-- ==== Sys2Proof/Laws/EvolvesOps.lean ====
section
/-! SUPPORT. Laws/EvolvesOps.lean: every operation of the named operations, memory, sequencers and the step core evolves the state (Laws/Evolves.lean); one lemma for each. -/
namespace Sys2Proof.Machine

set_option Elab.async false
set_option linter.all false

variable {r : Bool}

/-- A record update that touches none of the fields above. -/
theorem Evolves.upd_mk {r : Bool} {s t : State} {mt' aoOn' hold' regs' mem' poison' upsets' ceWin' scrubPos' tiles' signals' arrivals' barriers' step' ctlOut' log' logLatch' logOverwrote' voidCause' ports' pools' kvWaiters' rings' dispatch' crossings' streams' tokQueue' encoders' chk' links' stranded' routes' linkKeys' gate' stashStacks' ckp' xfers' reqs' nextReq' timeSynced' timeGood' timeMissed' slew' slewTicks' queues' sec' pwr' bst' tap' srstBusy' dbgStep' out' answer' freeCtr' pending'} 
    (h0 : mem' = t.mem ) (h1 : regs' = t.regs ) (h2 : poison' = t.poison ) (h3 : log' = t.log ) (h4 : sec'.svnFused = t.sec.svnFused ) (h5 : out' = t.out ) (h6 : freeCtr' = t.freeCtr ) (h7 : pending' = t.pending ) (h8 : hold' = t.hold ) (h9 : aoOn' = t.aoOn ) (h10 : voidCause' = t.voidCause )
    (g0 : upsets' = t.upsets) (g1 : ceWin' = t.ceWin) (g2 : scrubPos' = t.scrubPos) (g3 : tiles' = t.tiles) (g4 : barriers' = t.barriers) (g5 : ports' = t.ports) (g6 : pools' = t.pools) (g7 : crossings' = t.crossings) (g8 : streams' = t.streams) (g9 : encoders' = t.encoders) (g10 : chk' = t.chk) (g11 : links' = t.links) (g12 : routes' = t.routes) (g13 : linkKeys' = t.linkKeys) (g14 : stashStacks' = t.stashStacks) (g15 : queues' = t.queues) (g16 : dbgStep' = t.dbgStep) (h : Evolves r s t) :
    Evolves r s (State.mk mt' aoOn' hold' regs' mem' poison' upsets' ceWin' scrubPos' tiles' signals' arrivals' barriers' step' ctlOut' log' logLatch' logOverwrote' voidCause' ports' pools' kvWaiters' rings' dispatch' crossings' streams' tokQueue' encoders' chk' links' stranded' routes' linkKeys' gate' stashStacks' ckp' xfers' reqs' nextReq' timeSynced' timeGood' timeMissed' slew' slewTicks' queues' sec' pwr' bst' tap' srstBusy' dbgStep' out' answer' freeCtr' pending') :=
  h.upd h0 h1 h2 h3 h4 h5 h6 h7 h8 h9 h10 g0 g1 g2 g3 g4 g5 g6 g7 g8 g9 g10 g11 g12 g13 g14 g15 g16

/-- A record update that only sends something. -/
theorem Evolves.upd_out {r : Bool} {s t : State} {mt' aoOn' hold' regs' mem' poison' upsets' ceWin' scrubPos' tiles' signals' arrivals' barriers' step' ctlOut' log' logLatch' logOverwrote' voidCause' ports' pools' kvWaiters' rings' dispatch' crossings' streams' tokQueue' encoders' chk' links' stranded' routes' linkKeys' gate' stashStacks' ckp' xfers' reqs' nextReq' timeSynced' timeGood' timeMissed' slew' slewTicks' queues' sec' pwr' bst' tap' srstBusy' dbgStep' out' answer' freeCtr' pending'} 
    (h5 : ∃ l, out' = t.out ++ l) (h0 : mem' = t.mem ) (h1 : regs' = t.regs ) (h2 : poison' = t.poison ) (h3 : log' = t.log ) (h4 : sec'.svnFused = t.sec.svnFused ) (h6 : freeCtr' = t.freeCtr ) (h7 : pending' = t.pending ) (h8 : hold' = t.hold ) (h9 : aoOn' = t.aoOn ) (h10 : voidCause' = t.voidCause )
    (g0 : upsets' = t.upsets) (g1 : ceWin' = t.ceWin) (g2 : scrubPos' = t.scrubPos) (g3 : tiles' = t.tiles) (g4 : barriers' = t.barriers) (g5 : ports' = t.ports) (g6 : pools' = t.pools) (g7 : crossings' = t.crossings) (g8 : streams' = t.streams) (g9 : encoders' = t.encoders) (g10 : chk' = t.chk) (g11 : links' = t.links) (g12 : routes' = t.routes) (g13 : linkKeys' = t.linkKeys) (g14 : stashStacks' = t.stashStacks) (g15 : queues' = t.queues) (g16 : dbgStep' = t.dbgStep) (h : Evolves r s t) :
    Evolves r s (State.mk mt' aoOn' hold' regs' mem' poison' upsets' ceWin' scrubPos' tiles' signals' arrivals' barriers' step' ctlOut' log' logLatch' logOverwrote' voidCause' ports' pools' kvWaiters' rings' dispatch' crossings' streams' tokQueue' encoders' chk' links' stranded' routes' linkKeys' gate' stashStacks' ckp' xfers' reqs' nextReq' timeSynced' timeGood' timeMissed' slew' slewTicks' queues' sec' pwr' bst' tap' srstBusy' dbgStep' out' answer' freeCtr' pending') :=
  h5.elim fun l e => h.sent l e h0 h1 h2 h3 h4 h6 h7 h8 h9 h10 g0 g1 g2 g3 g4 g5 g6 g7 g8 g9 g10 g11 g12 g13 g14 g15 g16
- - - -
Above are the records; from them, give again exactly the lines from the one containing "h.upd h0 h1" to the one containing "sends something. -/", both lines included, and nothing more.

## [COMPLETED EXERCISE]
  h.upd h0 h1 h2 h3 h4 h5 h6 h7 h8 h9 h10 g0 g1 g2 g3 g4 g5 g6 g7 g8 g9 g10 g11 g12 g13 g14 g15 g16

/-- A record update that only sends something. -/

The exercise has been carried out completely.